Hacker News new | past | comments | ask | show | jobs | submit login
ICFP '09: "Get rid of cons!" Guy Steele on parallel algorithms & data structures (sun.com)
99 points by mquander on Sept 10, 2009 | hide | past | web | favorite | 30 comments



I think the way parallelisism changes the established trade-offs in code "optimization" is summarised by his lines:

Don’t split a problem into “the first” and “the rest.” Instead, split a problem into roughly equal pieces; recursively solve subproblems, then combine subsolutions.

A tree can be processed breadth-first (parallel) or depth-first (sequential), or both.


That would be OK if Lisp wasn't list-based. In Lisp you always start at the beginning of the list: any processing requires going through that list somehow.

Prolog allows some workaround to this problem by using difference lists.


Did you not read the talk? You can provide the car/cdr interface on top of tree-based implementations. Yes, you pay a cost to use that interface...but you pay a different (Guy Steele would argue more expensive) cost if you write your algorithms using car/cdr instead of, say, empty/singleton/conc.
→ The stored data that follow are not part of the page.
-- ==== Sys2Proof/Machine/Playout.lean ====
section
/-!
DEFINITION. The playout units (R275 to R280): arrival, presentation, and the target.
-/

namespace Sys2Proof.Machine

/-! ## Records (R222, R286, R338) -/

/-- A one-word record of the data plane. -/
def recordWord (typ : Nat) (tid : BitVec 18) (code level dur tag : Nat) : BitVec 128 :=
  BitVec.ofNat 128 (typ % 256 * 2 ^ 24 + tid.toNat + code % 256 * 2 ^ 32 + level % 256 * 2 ^ 40 + dur % 65536 * 2 ^ 48 +
    tag / 1000000000 % 2 ^ 32 * 2 ^ 64 + tag % 1000000000 * 2 ^ 96)

/-! ## State and counts -/

def State.play (s : State) (tid : BitVec 18) : Play := sget s.plays Play.init tid.toNat

/-- The 64-byte header of a record (R275). -/
def Play.header (x : Play) (tid : BitVec 18) : List Byte :=
  let c := x.counts
  ([x.st * 2 ^ 28 + b2n x.adj * 2 ^ 27 + x.home % 32 * 2 ^ 22 + tid.toNat, x.ssrc, x.hseq, x.next, x.jit16 / 16,
    x.tgt % 65536 + (x.lmin.getD 0) % 65536 * 65536, x.rtt, c.rx, c.dup, c.late, c.lost, c.reorder, c.resync,
    c.overflow, 0, 0] : List Nat).flatMap (fun v => leBytes 4 (v % 2 ^ 32))

/-- The playout state of a TID changes, and its record's header with it. -/
def State.setPlay (s : State) (tid : BitVec 18) (x : Play) : State :=
  let s1 : State := { s with plays := sset s.plays Play.init tid.toNat x }
  if tid.toNat ≤ s.rf PLY.TIDMAX F.PLY_TIDMAX_TIDMAX then
    s1.unitWrite (dieOf x.home) (s.rf PLY.RECBASE F.PLY_RECBASE_RECBASE * 4096 + 4096 * tid.toNat) (x.header tid)
  else s1

/-- The die of a TID's playout unit. -/
def Play.die (x : Play) : Nat := dieOf x.home

/-- A PLY counter of a die rises by n. -/
def State.plyBumpBy (s : State) (d ctr n : Nat) : State := s.bumpBy ctr n (plyEvt d) F.PLY_EVT_PCNT

def State.plyBump (s : State) (d ctr : Nat) : State := s.plyBumpBy d ctr 1

/-- The first cause is logged (R286). -/
def State.plyLog (s : State) (cause : Nat) (tid : BitVec 18) : State :=
  if s.rb PLY.ERR_LOG F.PLY_ERR_LOG_VALID then s else s.wv PLY.ERR_LOG (2 ^ 31 + cause * 2 ^ 24 + tid.toNat)

/-- A packet is dropped for want of a cell (R276). -/
def State.noCell (s : State) (d : Nat) (tid : BitVec 18) : State :=
  ((s.plyBump d (PLY.NOCELL_LO d)).raise (plyEvt d) F.PLY_EVT_NOCELL).plyLog 1 tid

/-- The size of a die's cells. -/
def State.cellSize (s : State) (d : Nat) : Nat := 256 * 2 ^ s.rf (PLY.POOL_CFG d) F.PLY_POOL_CFG_CELL

/-- The DPA of a cell. -/
def State.cellDpa (s : State) (d i : Nat) : Nat := s.rv (PLY.POOL_BASE d) * 256 + s.cellSize d * i

/-- The cell that a packet takes: the lowest free one (log 60). -/
def State.nextCell (s : State) (d : Nat) : Nat :=
  ((List.range (s.cellUse.length + 1)).find? (fun i => !mem1 s.cellUse (2 ^ 22 * d + i))).getD 0

/-- Cells go back to the pools they came from. -/
def State.freeCells (s : State) (ps : List Stored) : State :=
  each s ps (fun u p =>
    ({ u with cellUse := del1 u.cellUse (2 ^ 22 * p.die.val + p.slot) } : State).put (PLY.FREE p.die) F.PLY_FREE_FREE
      (u.rf (PLY.FREE p.die) F.PLY_FREE_FREE + 1))

/-- The payload of a stored packet, as its die's unit reads it; none where a word of it is poisoned (R63, R276). -/
def State.cellPayload (s : State) (p : Stored) : Option (List Byte) :=
  if s.poisonedIn (s.cellDpa p.die p.slot) p.len then none else some (s.unitBytes p.die (s.cellDpa p.die p.slot) p.len)

/-- The context in force of a TID, with its home. -/
def State.homeCtx (s : State) (tid : BitVec 18) : Option (Nat × Nat × List Byte) :=
  match s.homeOf tid with
  | some (n, k) => if (s.slot n k).st = .reserved then none else some (n, k, s.ctx n k)
  | none => none

/-- A playout record is posted to the termination's event cask (R286). -/
def State.plyRecord (s : State) (tid : BitVec 18) (typ code : Nat) : State :=
  match s.homeCtx tid with
  | none => s
  | some (n, _, c) =>
    if !ctxEvMask c 2 then s
    else
      let d := dieOf n
      let p : Producer := .dieUnit ⟨d % 2, Nat.mod_lt _ (by decide)⟩ 0
      let w := recordWord typ tid code 0 0 (s.tb2nsOn d)
      if s.recordFits (ctxEvCask c) p then s.postRecord (ctxEvCask c) p w
      else (((s.postRecord (ctxEvCask c) p w).plyBump d (PLY.RECLOST_LO d)).raise (plyEvt d) F.PLY_EVT_LOST).plyLog 3 tid

/-! ## The mapping to playout instants (R277) -/

/-- The instant of a timestamp, in ns of TB2. -/
def Play.instant (x : Play) (ts : Int) : Int := x.off + ts * 1000000 / (x.khz : Int)

/-- A timestamp without wrap, near the last one. -/
def Play.extTs (x : Play) (ts : Nat) : Int := x.tsRef + toSigned 32 ((ts + 2 ^ 32 - ofSigned 32 x.tsRef) % 2 ^ 32)

/-- The mapping is anchored on a packet: its lead is the target. -/
def Play.anchor (x : Play) (ts : Nat) (tag khz : Nat) : Play :=
  { x with
    khz := khz, tsRef := ts, off := (tag : Int) + x.tgt * 1000000 - (ts : Int) * 1000000 / (khz : Int)
    delta := none, hist := [], ring := [], transit := none, late := 0, owed := 0, st := 1, cand := none }

/-! ## Arrival (R278) -/

/-- The ring slot of a stored packet is written: 16 bytes by its number modulo 128, whose layout is open (R275, log 17). -/
def State.writeRing (s : State) (tid : BitVec 18) (p : Stored) : State :=
  s.unitWrite (s.play tid).die
    (s.rf PLY.RECBASE F.PLY_RECBASE_RECBASE * 4096 + 4096 * tid.toNat + 256 + 16 * (p.seq % 128))
    (leBytes 16 (Config.ringSlot (p.seq, p.ts, p.arrival, p.slot) % 2 ^ 128))

/-- A packet's cell is taken and the packet stored, with what is measured on it; or it is dropped. -/
def State.storePacket (s : State) (tid : BitVec 18) (p : Packet) (udptl : Bool) : State :=
  let x := s.play tid
  let d := x.die
  if s.cellSize d < p.payload.length then
    (s.setPlay tid { x with counts := { x.counts with overflow := x.counts.overflow + 1 } }).plyBump d (PLY.OVERFLOW_LO d)
  else if s.rf (PLY.FREE d) F.PLY_FREE_FREE = 0 then s.noCell d tid
  else
    let slot := s.nextCell d
    let cell : Stored := ⟨p.seq, p.ts, p.arrival, p.payload.length, p.fmt, ⟨d % 2, Nat.mod_lt _ (by decide)⟩, slot, false⟩
    let lead := ((x.instant p.ts - p.arrival) / 1000000).toNat
    let tr : Int := (p.arrival * x.khz / 1000000 : Nat) - p.ts
    let dj := match x.transit with | some q => (tr - q).natAbs | none => 0
    let step := match x.hist.find? (fun e => e.1 + 1 == p.seq) with
      | some e => some (p.ts - e.2)
      | none => match x.hist.find? (fun e => e.1 == p.seq + 1) with
        | some e => some (e.2 - p.ts)
        | none => x.delta
    let y := { x with
      ring := (x.ring.filter (fun q => decide (q.seq < p.seq))) ++ [cell] ++ x.ring.filter (fun q => decide (p.seq < q.seq))
      hist := ((p.seq, p.ts) :: x.hist).take 256
      counts := { x.counts with rx := x.counts.rx + 1 } }
    let z := if udptl then y else { y with
      delta := step
      tsRef := p.ts
      lmin := some (match x.lmin with | some l => min l lead | none => lead)
      jit16 := if x.transit.isSome then x.jit16 + dj - (x.jit16 + 8) / 16 else x.jit16
      transit := some tr
      rtcp := { x.rtcp with maxLead := max x.rtcp.maxLead lead } }
    let s1 : State := { s with cellUse := ins1 s.cellUse (2 ^ 22 * d + slot) }
    ((((s1.unitWrite d (s.cellDpa d slot) p.payload).setPlay tid z).writeRing tid cell).put (PLY.FREE d) F.PLY_FREE_FREE (s.rf (PLY.FREE d) F.PLY_FREE_FREE - 1)).plyBump d
      (PLY.STORED_LO d)

/-- A count of the record and of the unit rises. -/
def State.playCount (s : State) (tid : BitVec 18) (ctr : Nat) (f : PlayCounts → PlayCounts) : State :=
  (s.setPlay tid { s.play tid with counts := f (s.play tid).counts }).plyBump (s.play tid).die ctr

def State.countDup (s : State) (tid : BitVec 18) : State :=
  s.playCount tid (PLY.DUP_LO (s.play tid).die) (fun c => { c with dup := c.dup + 1 })
def State.countLate (s : State) (tid : BitVec 18) : State :=
  s.playCount tid (PLY.LATE_LO (s.play tid).die) (fun c => { c with late := c.late + 1 })
def State.countOverflow (s : State) (tid : BitVec 18) : State :=
  s.playCount tid (PLY.OVERFLOW_LO (s.play tid).die) (fun c => { c with overflow := c.overflow + 1 })
def State.countReorder (s : State) (tid : BitVec 18) : State :=
  s.playCount tid (PLY.REORDER_LO (s.play tid).die) (fun c => { c with reorder := c.reorder + 1 })
def State.countDiscard (s : State) (tid : BitVec 18) (n : Nat) : State :=
  s.plyBumpBy (s.play tid).die (PLY.DISCARD_LO (s.play tid).die) n

/-- The instant of a timestamp lies before B + p of the last release. -/
def Play.tooLate (x : Play) (ts : Int) : Bool := match x.relEnd with | some r => decide (x.instant ts < r * 1000) | none => false

/-- A packet under a mapping anchored on it: stored, or late all the same where its target lies before the end of the period
already released (R275, R278). -/
def State.storeAnchored (s : State) (tid : BitVec 18) (p : Packet) (udptl : Bool) : State :=
  if !udptl ∧ (s.play tid).tooLate p.ts then (s.setPlay tid { s.play tid with late := 1 }).countLate tid
  else s.storePacket tid p udptl

/-- Extended numbers start at 2^32, so that none before the first is negative. -/
def seqBase : Nat := 2 ^ 32

/-- A resync on a packet (R278): everything buffered is freed, the source is learned and the mapping re-anchored; `keep`
is the candidate kept as a stored packet. The packet that triggers it is stored under the new anchor (log 25). -/
def State.resync (s : State) (tid : BitVec 18) (ssrc : Nat) (p : Packet) (ts code khz : Nat)
    (keep : Option (Packet × Nat)) : State :=
  let x := s.play tid
  let s1 := (s.freeCells x.ring).countDiscard tid x.ring.length
  let seq := seqBase + p.seq % 65536
  let first := match keep with | some _ => seq - 1 | none => seq
  let y := { x.anchor ts p.arrival khz with
    ssrc := ssrc, hseq := seq, next := first
    counts := { x.counts with resync := x.counts.resync + 1 }
    rtcp := { x.rtcp with first := first, start := x.counts, base := x.counts, expected := 0 } }
  let s2 := (s1.setPlay tid y).plyBump x.die (PLY.RESYNC_LO x.die)
  let s3 := match keep with
    | none => s2
    | some (q, qts) =>
      let q1 := { q with seq := first, ts := y.extTs qts }
      if y.tooLate q1.ts then s2.countLate tid else s2.storePacket tid q1 false
  (s3.storeAnchored tid { p with seq := seq, ts := (s3.play tid).extTs ts } false).plyRecord tid 0x30 code

/-- The packet of an arrival, before its place is known. -/
def arrivalPacket (a : Arrival) (payload : List Byte) (seq : Nat) (ts : Int) : Packet :=
  ⟨seq, ts, a.tag, payload, BitVec.ofNat 32 (imgW a.image 12)⟩

/-- The table of R278 for a packet of a playing source: number, timestamp and SSRC. -/
def State.arriveTable (s : State) (tid : BitVec 18) (a : Arrival) (payload : List Byte) (seq ts ssrc : Nat) : State :=
  let x := s.play tid
  let d := toSigned 16 ((seq + 65536 - x.hseq % 65536) % 65536)
  let ext := ((x.hseq : Int) + d).toNat
  let ets := x.extTs ts
  let p := arrivalPacket a payload ext ets
  let pin := x.instant ets
  let inRing := x.ring.any (fun q => q.seq == ext)
  let had := x.hist.any (fun e => e.1 == ext)
  let late := (decide (ext < x.next) && !had && !inRing) ||
    (!a.udptl && x.tooLate ets)
  if (!a.udptl && ssrc != x.ssrc) || decide (127 < d) || decide (d < -64) then
    s.setPlay tid { x with
      cand := some ({ p with seq := seq, ts := ts }, ssrc, if !a.udptl && ssrc != x.ssrc then 2 else 1), st := 2, late := 0 }
  else if inRing || (decide (ext < x.next) && had) then
    (s.setPlay tid { x with late := 0 }).countDup tid
  else if late then
    let s1 := (s.setPlay tid { x with late := x.late + 1 }).countLate tid
    if x.late + 1 = 8 then s1.resync tid ssrc { p with seq := seq } ts 3 (imgKhz (imgW a.image 12)) none else s1
  else if (!a.udptl && decide (pin - a.tag > 1000000000)) || decide (x.next + 128 ≤ ext) then
    (s.setPlay tid { x with late := 0 }).countOverflow tid
  else
    let s1 := (s.setPlay tid { x with late := 0 }).storePacket tid p a.udptl
    if (s1.play tid).ring.any (fun q => q.seq == ext) then
      if 1 ≤ d then s1.setPlay tid { s1.play tid with hseq := ext } else s1.countReorder tid
    else s1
Moreover, as is pointed out on the slides, a lot of processing can happen without ever having to talk about car/cdr, e.g., using higher-order functions like map and filter.


This aspect of the talk is a big justification for more abstraction in a lisp (namely interfaces / type classes / similar).
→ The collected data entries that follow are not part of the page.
-- ==== Sys2Proof/Machine/Tdm.lean ====
section
/-!
DEFINITION. TDM highways (R287 to R300): channel buffers, frame sync of a slave port, loopbacks, slips, CAS and HDLC, and
the G.711 laws of a LINE binding.
-/

namespace Sys2Proof.Machine

/-! ## The G.711 laws (ITU-T G.711 at 16 bits; log 29) -/

/-- An octet expanded to a Q15 sample: law 0 A-law, else µ-law. -/
def lawExpand (law : Nat) (o : Byte) : BitVec 16 :=
  if law = 0 then
    let a := o.toNat ^^^ 0x55
    let seg := a / 16 % 8
    let t := a % 16 * 16
    let v := if seg = 0 then t + 8 else (t + 0x108) * 2 ^ (seg - 1)
    BitVec.ofNat 16 (ofSigned 16 (if bit a 7 then (v : Int) else -(v : Int)))
  else
    let m := 255 - o.toNat
    let e := m / 16 % 8
    let step := 8 * 2 ^ e
    let v := 128 * 2 ^ e + step * (m % 16) + step / 2 - 132
    BitVec.ofNat 16 (ofSigned 16 (if bit o.toNat 7 then (v : Int) else -(v : Int)))

/-- A Q15 sample compressed to an octet. -/
def lawCompress (law : Nat) (x : BitVec 16) : Byte :=
  let neg := x.msb
  let mag := if neg then (~~~x).toNat else x.toNat
  if law = 0 then
    let ix := mag / 16
    let y := if ix ≤ 15 then ix else
      let e := Nat.log2 ix - 3
      ix / 2 ^ (e - 1) - 16 + 16 * e
    BitVec.ofNat 8 ((if neg then y else y + 128) ^^^ 0x55)
  else
    let a := min 0x1FFF (mag / 4 + 33)
    let seg := if a / 64 = 0 then 1 else Nat.log2 (a / 64) + 2
    BitVec.ofNat 8 ((8 - seg) * 16 + (15 - a / 2 ^ seg % 16) + if neg then 0 else 128)

/-! ## A port -/

/-- Nanoseconds of a frame. -/
def frameNs : Nat := 125000

/-- The first instant of the TB2 grid at or after an instant (R288). -/
def gridUp (t : Nat) : Nat := (t + 124999) / 125000 * 125000

def State.tdm (s : State) (p : Nat) : Tdm := sget s.tdms Tdm.init p
def State.setTdm (s : State) (p : Nat) (x : Tdm) : State := { s with tdms := sset s.tdms Tdm.init p x }

def State.tdmOn (s : State) (p : Nat) : Bool := s.rb (TDM.CTRL p) F.TDM_CTRL_EN && !s.dormant
def State.tdmMaster (s : State) (p : Nat) : Bool := s.rb (TDM.CFG p) F.TDM_CFG_MODE
def State.tdmLof (s : State) (p : Nat) : Bool := s.rb (TDM.STATUS p) F.TDM_STATUS_LOF
def State.tdmE1 (s : State) (p : Nat) : Bool := s.rb (TDM.CFG p) F.TDM_CFG_E1

/-- Frames follow the TB2 grid: a master, or a slave in loss of frame (R288, R289). -/
def State.tdmSync (s : State) (p : Nat) : Bool := s.tdmMaster p || s.tdmLof p

def State.tdmIdle (s : State) (p : Nat) : Byte := BitVec.ofNat 8 (s.rf (TDM.CFG p) F.TDM_CFG_IDLEV)

/-- Frames of a port's buffers (R291). -/
def State.tdmFR (s : State) (p : Nat) : Nat := 8 * s.tdmDepth p

/-- The DPA of an offset of the Cellar of the port's die. -/
def portCellar (p o : Nat) : Nat := 0x10000000 + p / 24 * 0x4000000 + o

def State.ingressDpa (s : State) (p f ts : Nat) : Nat :=
  portCellar p (s.rf (TDM.IBASE p) F.TDM_IBASE_OFFS * 256 + s.tdmFR p * ts + f % s.tdmFR p)
def State.egressDpa (s : State) (p f ts : Nat) : Nat :=
  portCellar p (s.rf (TDM.EBASE p) F.TDM_EBASE_OFFS * 256 + s.tdmFR p * ts + f % s.tdmFR p)
def State.ingressTagDpa (s : State) (p f : Nat) : Nat :=
  portCellar p (s.rf (TDM.TBASE p) F.TDM_TBASE_OFFS * 256 + 8 * (f % s.tdmFR p))
def State.egressTagDpa (s : State) (p f : Nat) : Nat :=
  portCellar p (s.rf (TDM.TBASE p) F.TDM_TBASE_OFFS * 256 + 8 * s.tdmFR p + 8 * (f % s.tdmFR p))

/-- A tag entry: seconds and nanoseconds of TB2. -/
def tagEntry (t : Nat) : List Byte := leBytes 4 (t / 1000000000) ++ leBytes 4 (t % 1000000000)

def State.tagAt (s : State) (a : Nat) : Nat := s.le a 4 * 1000000000 + s.le (a + 4) 4

/-- An instant as tags hold it: seconds modulo 2^32. -/
def tagNs (t : Nat) : Nat := t % (4294967296 * 1000000000)

/-- The frame period of a port, measured over 8 frames by a slave (R292). -/
def State.tdmPeriod (s : State) (p : Nat) : Nat :=
  if s.tdmSync p then frameNs
  else if 8 ≤ (s.tdm p).periods.length then max 1 ((s.tdm p).periods.sum / 8) else frameNs

/-- From the FS edge to bit 1 of timeslot 0, in ns (R288). -/
def State.tdmOffset (s : State) (p : Nat) : Nat := (1 + s.rf (TDM.TIMING p) F.TDM_TIMING_FSOFF) * 125000 / (8 * s.tdmN p)

def State.tdmBumpBy (s : State) (p ctr n : Nat) : State := s.bumpBy ctr n (TDM.EVT p) F.TDM_EVT_TCNT
def State.tdmBump (s : State) (p ctr : Nat) : State := s.tdmBumpBy p ctr 1

/-! ## CTRL (R290, R291, R300) -/

/-- The trim in force, in 0.25 ns: AUTO + BOFFS, clamped (R290). -/
def State.tdmTrim (s : State) (p : Nat) : Nat :=
  (clampInt 0 255 (s.rf (TDM.DLY p) F.TDM_DLY_AUTO + toSigned 8 (s.rf (TDM.DLY p) F.TDM_DLY_BOFFS))).toNat

/-- The channels of a port show whether they run. -/
def State.hdlcShow (s : State) (p : Nat) (on : Bool) : State :=
  each s (List.range 64) (fun u h => u.wv (TDM.HSTAT p h) (b2n (on && s.rb (TDM.HCFG p h) F.TDM_HCFG_EN)))

/-- CTRL.EN rises: frames are numbered from 0, and every egress place counts as just fetched (R291, R292). -/
def State.tdmStart (s : State) (p : Nat) : State :=
  let now := (s.tb2nsOn (p / 24))
  let g := gridUp (now + 2000)
  let lo := portCellar p (s.rf (TDM.EBASE p) F.TDM_EBASE_OFFS * 256)
  let hi := lo + s.tdmN p * s.tdmFR p
  let x : Tdm := { Tdm.init with
    lo := lo, hi := hi, enAt := now, ready := s.tdmMaster p, due := g + frameNs, outAt := g, ref := g + frameNs }
  (({ s with egMarks := s.egMarks.filter (fun a => decide (a < lo) || decide (hi ≤ a)) } : State).setTdm p x).wv (TDM.FCNT p) 0
    |>.wv (TDM.STATUS p) (b2n x.ready) |>.hdlcShow p true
This decision should not actually affect written code, other than maybe a type declaration or similar to say "this is a singly linked list" or "this is a tree list". Even if you ignore performance, that car really means "get the first element of this two element cons cell" rather than "get the first element of this sequence" is one of the most obvious limitations / warts of (classical) lisp (and scheme) as compared to more modern languages designed with data abstraction in mind.

Of course, this is "modern" as in OO decades ago (Java, C++, etc). Taking it a step further you could omit the type declaration entirely and infer at compile or runtime (via profiling + JIT) which list implementation is best.


My point was that Prolog works out of the box; not so with Lisp.


The language (and the features) presented in this presentation are from Fortress, which Guy and other Sun researchers have worked on for some time. On the project page one can download Fortress 1.0 and also check out Fortress 1.0 specification: http://projectfortress.sun.com/Projects/Community/

It's a pretty ambitious project and it looks like they are going to succeed. The focus of the language is to create a new Fortran, but personally, I think the scope and the ambition of Fortress are bigger. Viva la Guy Steele :)


From Fortress and a few other languages. Like Scheme. In the talk at ICFP he said, he did this, because he likes them all.

The video should come online soon. I hope ACM won't put it behind a pay wall.


the video is now online: http://www.vimeo.com/6624203


On p73: Use tree branching factors larger than 2. (Example: Rich Hickey’s Clojure is a JVM-based Lisp that represents lists as 64-ary trees.)

This is awesome and I had no idea!


Take a look at http://blog.higher-order.net/2009/02/01/understanding-clojur... for details of Clojure's persistent vector implementation.



Clojure tries to address this problem. First and rest are still fundamental concepts in its data structures, but underneath the hood is properly written concurrent Java code. Hickey wrote it once, and now you don't have to.

I highly recommend the Clojure videos, available at: http://clojure.blip.tv/. Watch them online or download them via iTunes. There are a two videos on Clojure data structures, and a set of introductions for both Lisp and Java programmers


This is confusing the difference between concurrency and parallelism, the latter of which Clojure doesn't yet address.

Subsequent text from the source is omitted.